#### [EXERCISE DESCRIPTION]
Tell how many lines in the data below contain "Decode", using one number as the whole reply.

(Dataset entries)
⟨
theorem words1 : Decode [
  (0o430200040105, .quo2D .t10 rA c5), (0o430600040105, .quo2vQ .t10 rA c5), (0o431200040105, .quo2vH .t10 rA c5),
  (0o431600040105, .quo2vS .t10 rA c5), (0o432200040105, .quo2vD .t10 rA c5), (0o432600040105, .quo2lQ .t10 rA c5),
  (0o433200040105, .quo2lH .t10 rA c5), (0o433600040105, .quo2lS .t10 rA c5), (0o434200040105, .quo2lvQ .t10 rA c5),
  (0o434600040105, .quo2lvH .t10 rA c5), (0o435200040105, .quo2lvS .t10 rA c5), (0o435600040105, .remQ .t10 rA c5),
  (0o436200040105, .remH .t10 rA c5), (0o436600040105, .remS .t10 rA c5), (0o437200040105, .remD .t10 rA c5),
  (0o437600040105, .remvQ .t10 rA c5), (0o440200040105, .remvH .t10 rA c5), (0o440600040105, .remvS .t10 rA c5),
  (0o441200040105, .remvD .t10 rA c5), (0o441600040105, .remlQ .t10 rA c5), (0o442200040105, .remlH .t10 rA c5),
  (0o442600040105, .remlS .t10 rA c5), (0o443200040105, .remlvQ .t10 rA c5), (0o443600040105, .remlvH .t10 rA c5),
  (0o444200040105, .remlvS .t10 rA c5), (0o444600040105, .modQ .t10 rA c5), (0o445200040105, .modH .t10 rA c5),
  (0o445600040105, .modS .t10 rA c5), (0o446200040105, .modD .t10 rA c5), (0o446600040105, .modvQ .t10 rA c5),
  (0o447200040105, .modvH .t10 rA c5), (0o447600040105, .modvS .t10 rA c5), (0o450200040105, .modvD .t10 rA c5),
  (0o450600040105, .modlQ .t10 rA c5), (0o451200040105, .modlH .t10 rA c5), (0o451600040105, .modlS .t10 rA c5),
  (0o452200040105, .modlvQ .t10 rA c5), (0o452600040105, .modlvH .t10 rA c5), (0o453200040105, .modlvS .t10 rA c5),
  (0o453600040105, .divQ .t10 rA c5), (0o454200040105, .divH .t10 rA c5), (0o454600040105, .divS .t10 rA c5),
  (0o455200040105, .divD .t10 rA c5), (0o455600040105, .divvQ .t10 rA c5), (0o456200040105, .divvH .t10 rA c5),
  (0o456600040105, .divvS .t10 rA c5), (0o457200040105, .divvD .t10 rA c5), (0o457600040105, .divlQ .t10 rA c5)] := by
  repeat (first | exact trivial | refine ⟨rfl, ?_⟩)

theorem words2 : Decode [
  (0o460200040105, .divlH .t10 rA c5), (0o460600040105, .divlS .t10 rA c5), (0o461200040105, .divlvQ .t10 rA c5),
  (0o461600040105, .divlvH .t10 rA c5), (0o462200040105, .divlvS .t10 rA c5), (0o010000040105, .incQ rA c5),
  (0o010100040105, .incH rA c5), (0o010200040105, .incS rA c5), (0o010300040105, .incD rA c5),
  (0o010400040105, .decQ rA c5), (0o010500040105, .decH rA c5), (0o010600040105, .decS rA c5),
  (0o010700040105, .decD rA c5), (0o011000040105, .transQQ rA c5), (0o011100040105, .transQH rA c5),
  (0o011200040105, .transQS rA c5), (0o011300040105, .transQD rA c5), (0o011400040105, .transHQ rA c5),
  (0o011500040105, .transHH rA c5), (0o011600040105, .transHS rA c5), (0o011700040105, .transHD rA c5),
  (0o012000040105, .transSQ rA c5), (0o012100040105, .transSH rA c5), (0o012200040105, .transSS rA c5),
  (0o012300040105, .transSD rA c5), (0o012400040105, .transDQ rA c5), (0o012500040105, .transDH rA c5),
  (0o012600040105, .transDS rA c5), (0o012700040105, .transDD rA c5), (0o013000040105, .negQ rA c5),
  (0o013100040105, .negH rA c5), (0o013200040105, .negS rA c5), (0o013300040105, .negD rA c5),
  (0o013400040105, .absQ rA c5), (0o013500040105, .absH rA c5), (0o013600040105, .absS rA c5),
  (0o013700040105, .absD rA c5), (0o462600040105, .minQ .t10 rA c5), (0o463200040105, .minH .t10 rA c5),
  (0o463600040105, .minS .t10 rA c5), (0o464200040105, .minD .t10 rA c5), (0o464600040105, .maxQ .t10 rA c5),
  (0o465200040105, .maxH .t10 rA c5), (0o465600040105, .maxS .t10 rA c5), (0o466200040105, .maxD .t10 rA c5),
  (0o466600040105, .umultQ .t10 rA c5), (0o467200040105, .umultH .t10 rA c5), (0o467600040105, .umultS .t10 rA c5)] := by
  repeat (first | exact trivial | refine ⟨rfl, ?_⟩)

theorem words3 : Decode [
  (0o470200040105, .umultD .t10 rA c5), (0o470600040105, .umultlQ .t10 rA c5), (0o471200040105, .umultlH .t10 rA c5),
  (0o471600040105, .umultlS .t10 rA c5), (0o472200040105, .udivQ .t10 rA c5), (0o472600040105, .udivH .t10 rA c5),
  (0o473200040105, .udivS .t10 rA c5), (0o473600040105, .udivD .t10 rA c5), (0o474200040105, .udivlQ .t10 rA c5),
  (0o474600040105, .udivlH .t10 rA c5), (0o475200040105, .udivlS .t10 rA c5), (0o475600040105, .faddH .t10 rA c5),
  (0o476200040105, .faddS .t10 rA c5), (0o476600040105, .faddD .t10 rA c5), (0o477200040105, .fsubH .t10 rA c5),
  (0o477600040105, .fsubS .t10 rA c5), (0o500200040105, .fsubD .t10 rA c5), (0o500600040105, .fsubvH .t10 rA c5),
  (0o501200040105, .fsubvS .t10 rA c5), (0o501600040105, .fsubvD .t10 rA c5), (0o502200040105, .fmultH .t10 rA c5),
  (0o502600040105, .fmultS .t10 rA c5), (0o503200040105, .fmultD .t10 rA c5), (0o503600040105, .fmultlH .t10 rA c5),
  (0o504200040105, .fmultlS .t10 rA c5), (0o504600040105, .fdivH .t10 rA c5), (0o505200040105, .fdivS .t10 rA c5),
  (0o505600040105, .fdivD .t10 rA c5), (0o506200040105, .fdivvH .t10 rA c5), (0o506600040105, .fdivvS .t10 rA c5),
  (0o507200040105, .fdivvD .t10 rA c5), (0o507600040105, .fdivlH .t10 rA c5), (0o510200040105, .fdivlS .t10 rA c5),
  (0o510600040105, .fdivlvH .t10 rA c5), (0o511200040105, .fdivlvS .t10 rA c5), (0o511600040105, .fscH .t10 rA c5),
  (0o512200040105, .fscS .t10 rA c5), (0o512600040105, .fscD .t10 rA c5), (0o513200040105, .fscvH .t10 rA c5),
  (0o513600040105, .fscvS .t10 rA c5), (0o514200040105, .fscvD .t10 rA c5), (0o014000040105, .fixFlQH rA c5),
  (0o014100040105, .fixFlQS rA c5), (0o014200040105, .fixFlQD rA c5), (0o014300040105, .fixFlHH rA c5),
  (0o014400040105, .fixFlHS rA c5), (0o014500040105, .fixFlHD rA c5), (0o014600040105, .fixFlSH rA c5)] := by
  repeat (first | exact trivial | refine ⟨rfl, ?_⟩)

theorem words4 : Decode [
  (0o014700040105, .fixFlSS rA c5), (0o015000040105, .fixFlSD rA c5), (0o015100040105, .fixFlDH rA c5),
  (0o015200040105, .fixFlDS rA c5), (0o015300040105, .fixFlDD rA c5), (0o015400040105, .fixClQH rA c5),
  (0o015500040105, .fixClQS rA c5), (0o015600040105, .fixClQD rA c5), (0o015700040105, .fixClHH rA c5),
  (0o016000040105, .fixClHS rA c5), (0o016100040105, .fixClHD rA c5), (0o016200040105, .fixClSH rA c5),
  (0o016300040105, .fixClSS rA c5), (0o016400040105, .fixClSD rA c5), (0o016500040105, .fixClDH rA c5),
  (0o016600040105, .fixClDS rA c5), (0o016700040105, .fixClDD rA c5), (0o017000040105, .fixDmQH rA c5),
  (0o017100040105, .fixDmQS rA c5), (0o017200040105, .fixDmQD rA c5), (0o017300040105, .fixDmHH rA c5),
  (0o017400040105, .fixDmHS rA c5), (0o017500040105, .fixDmHD rA c5), (0o017600040105, .fixDmSH rA c5),
  (0o017700040105, .fixDmSS rA c5), (0o020000040105, .fixDmSD rA c5), (0o020100040105, .fixDmDH rA c5),
  (0o020200040105, .fixDmDS rA c5), (0o020300040105, .fixDmDD rA c5), (0o020400040105, .fixHpQH rA c5),
  (0o020500040105, .fixHpQS rA c5), (0o020600040105, .fixHpQD rA c5), (0o020700040105, .fixHpHH rA c5),
  (0o021000040105, .fixHpHS rA c5), (0o021100040105, .fixHpHD rA c5), (0o021200040105, .fixHpSH rA c5),
  (0o021300040105, .fixHpSS rA c5), (0o021400040105, .fixHpSD rA c5), (0o021500040105, .fixHpDH rA c5),
  (0o021600040105, .fixHpDS rA c5), (0o021700040105, .fixHpDD rA c5), (0o022000040105, .fixUsQH rA c5),
  (0o022100040105, .fixUsQS rA c5), (0o022200040105, .fixUsQD rA c5), (0o022300040105, .fixUsHH rA c5),
  (0o022400040105, .fixUsHS rA c5), (0o022500040105, .fixUsHD rA c5), (0o022600040105, .fixUsSH rA c5)] := by
  repeat (first | exact trivial | refine ⟨rfl, ?_⟩)

theorem words5 : Decode [
  (0o022700040105, .fixUsSS rA c5), (0o023000040105, .fixUsSD rA c5), (0o023100040105, .fixUsDH rA c5),
  (0o023200040105, .fixUsDS rA c5), (0o023300040105, .fixUsDD rA c5), (0o023400040105, .floatHQ rA c5),
  (0o023500040105, .floatHH rA c5), (0o023600040105, .floatHS rA c5), (0o023700040105, .floatHD rA c5),
  (0o024000040105, .floatSQ rA c5), (0o024100040105, .floatSH rA c5), (0o024200040105, .floatSS rA c5),
  (0o024300040105, .floatSD rA c5), (0o024400040105, .floatDQ rA c5), (0o024500040105, .floatDH rA c5),
  (0o024600040105, .floatDS rA c5), (0o024700040105, .floatDD rA c5), (0o025000040105, .ftransHH rA c5),
  (0o025100040105, .ftransHS rA c5), (0o025200040105, .ftransHD rA c5), (0o025300040105, .ftransSH rA c5),
  (0o025400040105, .ftransSS rA c5), (0o025500040105, .ftransSD rA c5), (0o025600040105, .ftransDH rA c5),
  (0o025700040105, .ftransDS rA c5), (0o026000040105, .ftransDD rA c5), (0o026100040105, .fnegH rA c5),
  (0o026200040105, .fnegS rA c5), (0o026300040105, .fnegD rA c5), (0o026400040105, .fabsH rA c5),
  (0o026500040105, .fabsS rA c5), (0o026600040105, .fabsD rA c5), (0o514600040105, .fminH .t10 rA c5),
  (0o515200040105, .fminS .t10 rA c5), (0o515600040105, .fminD .t10 rA c5), (0o516200040105, .fmaxH .t10 rA c5),
  (0o516600040105, .fmaxS .t10 rA c5), (0o517200040105, .fmaxD .t10 rA c5), (0o026700040105, .movQQ rA c5),
  (0o027000040105, .movQH rA c5), (0o027100040105, .movQS rA c5), (0o027200040105, .movQD rA c5),
  (0o027300040105, .movHQ rA c5), (0o027400040105, .movHH rA c5), (0o027500040105, .movHS rA c5),
  (0o027600040105, .movHD rA c5), (0o027700040105, .movSQ rA c5), (0o030000040105, .movSH rA c5)] := by
  repeat (first | exact trivial | refine ⟨rfl, ?_⟩)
⟩
#### [RESULT FOR THIS EXERCISE]
5